Новые записки санитара морга | страница 71



Зайдя в зону выдач за ветошью, я услышал курлыканье дверного звонка.

— Глянь, что там, — бросил мне Вовка, расчесывая жидкие седые волосы старика, лежащего в гробу.

За дверью стоял совсем молодой парнишка с медицинской картой в руках.

— Здорово! — улыбаясь, сказал он. Сразу стало понятно, что это агент. — Держи, на Фахитова. И заява от родни. Там у него все хорошо — полный набор болячек, — довольно пояснил он.

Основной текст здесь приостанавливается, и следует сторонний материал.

-- ==== Sys2Proof/Safety.lean ====
section
/-! DEFINITION. The terms claims are stated in: the spec's own `Step` written as its pseudocode has it (30_encoding.md
R69), its fold over a stream of events (20_memory.md R48, 70_reset_and_hazards.md R202), and the properties of a state
that runs keep. -/

namespace Sys2Proof

open Sys2Proof.Machine

/-- `raise IllegalCommand = state unchanged; respond(0b01, 0)` (30_encoding.md R69). -/
def specIllegal (a : Arch) : Arch × ResponseWord := (a, 0b01#2 ++ 0#64)

/-- `raise NoSchedule = state unchanged; respond(0b10, 0)` (30_encoding.md R69). -/
def specNoSchedule (a : Arch) : Arch × ResponseWord := (a, 0b10#2 ++ 0#64)

/-- `Step(s, CW)` line by line as 30_encoding.md R69 has it, over the architectural state alone. -/
def specStep (a : Arch) (cw : CommandWord) : Arch × ResponseWord :=
  let op := cw.extractLsb' 70 2
  let dir := cw.getLsbD 69
  let rsv := cw.getLsbD 68
  let idx := cw.extractLsb' 64 4
  let data := cw.extractLsb' 0 64
  if op = 0b11#2 then specIllegal a
  else if rsv then specIllegal a
  else if op = 0b00#2 then
    if idx ≠ 0#4 then specIllegal a
    else ({ rk := ks data (if dir then .decrypt else .encrypt), schedValid := true }, 0b00#2 ++ 0#64)
  else if op = 0b01#2 then
    if dir ∨ idx ≠ 0#4 then specIllegal a
    else if a.schedValid = false then specNoSchedule a
    else (a, 0b00#2 ++ des data a.rk)
  else
    if dir ∨ data ≠ 0#64 then specIllegal a
    else if a.schedValid = false then specNoSchedule a
    else (a, 0b00#2 ++ zext64 (a.rk[idx.toNat]'(idx.isLt)))

/-- The fold `(s1, r1) = Step(s0, c1), (s2, r2) = Step(s1, c2), ...` (20_memory.md R48), with reset as the second kind
of event (70_reset_and_hazards.md R202). -/
def specRun : List PortEvent → Arch → Arch × List ResponseWord
  | [], a => (a, [])
  | .reset _ :: es, _ => specRun es Arch.reset
  | .command w :: es, a =>
    ((specRun es (specStep a w).1).1, (specStep a w).2 :: (specRun es (specStep a w).1).2)

/-- The command words 60_exceptions.md R182 lists as illegal. -/
def illegalPattern (w : CommandWord) : Prop :=
  w.extractLsb' 70 2 = 0b11#2 ∨ w.getLsbD 68 = true ∨
  (w.extractLsb' 70 2 = 0b00#2 ∧ w.extractLsb' 64 4 ≠ 0#4) ∨
  (w.extractLsb' 70 2 = 0b01#2 ∧ (w.getLsbD 69 = true ∨ w.extractLsb' 64 4 ≠ 0#4)) ∨
  (w.extractLsb' 70 2 = 0b10#2 ∧ (w.getLsbD 69 = true ∨ w.extractLsb' 0 64 ≠ 0#64))

/-- What an event leaves in the architectural state if it writes it at all: reset and a legal `KEYGEN` do
(10_state.md R33). -/
def writes : PortEvent → Option Arch
  | .reset _ => some Arch.reset
  | .command w =>
    match decode w with
    | .ok (.keygen dir key) => some { rk := ks key dir, schedValid := true }
    | _ => none

/-- The architectural state that the most recent writing event of a history leaves, or the one before the history if
none of its events writes (10_state.md R33). -/
def archAfter (a : Arch) (es : List PortEvent) : Arch := (es.reverse.findSome? writes).getD a

/-- 10_state.md R32: "if `SCHED_VALID` = 1 then there is a 64-bit key `k` and a direction `d` such that
`RK[i] = KS(k, d)[i]`". -/
def KeyGenerated (a : Arch) : Prop := a.schedValid = true → ∃ key dir, a.rk = ks key dir

/-- The status of a response word (30_encoding.md R67). -/
def statusOf (r : ResponseWord) : BitVec 2 := r.extractLsb' 64 2

/-- The data of a response word (30_encoding.md R67). -/
def dataOf (r : ResponseWord) : BitVec 64 := r.extractLsb' 0 64

/-- Status 11 is never produced, and a fault carries no data (30_encoding.md R67, 60_exceptions.md R186). -/
def ResponseWellFormed (r : ResponseWord) : Prop :=
  statusOf r ≠ 0b11#2 ∧ (statusOf r ≠ 0b00#2 → dataOf r = 0#64)

/-- Two states the host cannot tell apart: they may differ in `RK`, and only while `SCHED_VALID` = 0
(10_state.md R31). -/
def SameButHiddenRk (s t : State) : Prop :=
  s.port = t.port ∧ s.responses = t.responses ∧ s.arch.schedValid = t.arch.schedValid ∧
    (s.arch.schedValid = true → s.arch.rk = t.arch.rk)

/-- The number of one bits of a value (40_permutation_engine.md R85). -/
def oneBits {w : Nat} (x : BitVec w) : Nat := (List.range w).countP fun i => x.getLsbD i

/-- `ROT[r] = SHIFT[0] + ... + SHIFT[r]` (42_key_schedule.md R126). -/
def totalRotation (r : Nat) : Nat :=
  [1, 2, 4, 6, 8, 10, 12, 14, 15, 17, 19, 21, 23, 25, 27, 28].getD r 0

end Sys2Proof
end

— Хорошо, раз так, — согласился я, закрывая дверь в отделение. Парень был прав, ведь если в карте все ясно, мы не станем вскрывать тело. А значит, агент быстро получит справку о смерти, необходимую для запуска похоронного механизма. И желание родственников избежать аутопсии будет исполнено. Для меня — одним вскрытием меньше. И все довольны. Кроме Фахитова, ведь ему теперь безразлична наша земная возня. «То, что для агента хорошо, для Фахитова смерть», — подумал я и понес карту врачам.

Возвращаясь назад по коридору, не удержался и заглянул в секционную. Врач Романцев сосредоточенно ковырялся в ноге, бурча себе что-то под нос. Он всегда разговаривал сам с собой во время вскрытия, отчего я прозвал его «доктор радио».

— Слушай, Юрка, а ты сейчас Жермякина изучаешь? — обеспокоенно спросил я.

— Да, а что? — оторвался от своего занятия Юра.

— А карта его разве на вскрытие подписана?

— Не знаю, я только выписку видел, — растерянно ответил доктор.

— А если вдруг Жермякины против и им подпишут заяву? — все так же встревоженно продолжал я.

— Против чего?

— Против вскрытия ноги!

— Да ну тебя на хрен, Темыч, — сквозь смех отмахнулся Романцев.

Немного поржав над Юрой, я покинул его. И мне вдруг подумалось.

«Если у ноги было вскрытие, она мертвая нога. Значит, у нее должны быть и похороны».

И в следующую секунду коридор заполнился картинками этого диковинного действа — похорон немаловажной части гражданина Жермякина. Его правой ноги. Вот я бережно укладываю ее в аккуратный гробик, скромно обитый гофрированным ситцем, с пухлой шелковой подушечкой. На ней строгий серый костюм, вернее, брючина от него, черный носок фабрики «Горизонт» и ношеный польский остроносый ботинок. Его нога любила больше всего. В нем она встречала юбилей Жермякина, праздновала его позднюю вторую свадьбу, стояла у крыльца роддома в ожидании первой встречи с внучкой. Вместе с ботинком она забирала с собой все эти воспоминания, навсегда расставшись с Жермякиным.

Вот гроб уже на постаменте, вокруг ноги провожающие в последний путь. Они говорят скорбные слова, горестно вздыхая и всхлипывая в платки. Вспоминают, как Жермякин делал первые шаги, как нога во всем поддерживала его. Слово берет друг Жермякина. «Это была, скажу я вам, не просто нога. Какие финты он бил ею, правой. Лучший нападающий был во всей Марьиной Роще. Это большая утрата для всех нас», — проникновенно заканчивает он. «Коля был ветеран труда, а это ведь такая нагрузка на ноги. Вот и не выдержала, умерла, бедняга», — продолжила женщина преклонных лет в ярком болоньевом пальто и в вязаном черном берете. «Видели б вы, какого он однажды  хулигану во дворе пинка дал этой ногой», — тихо сказал кто-то.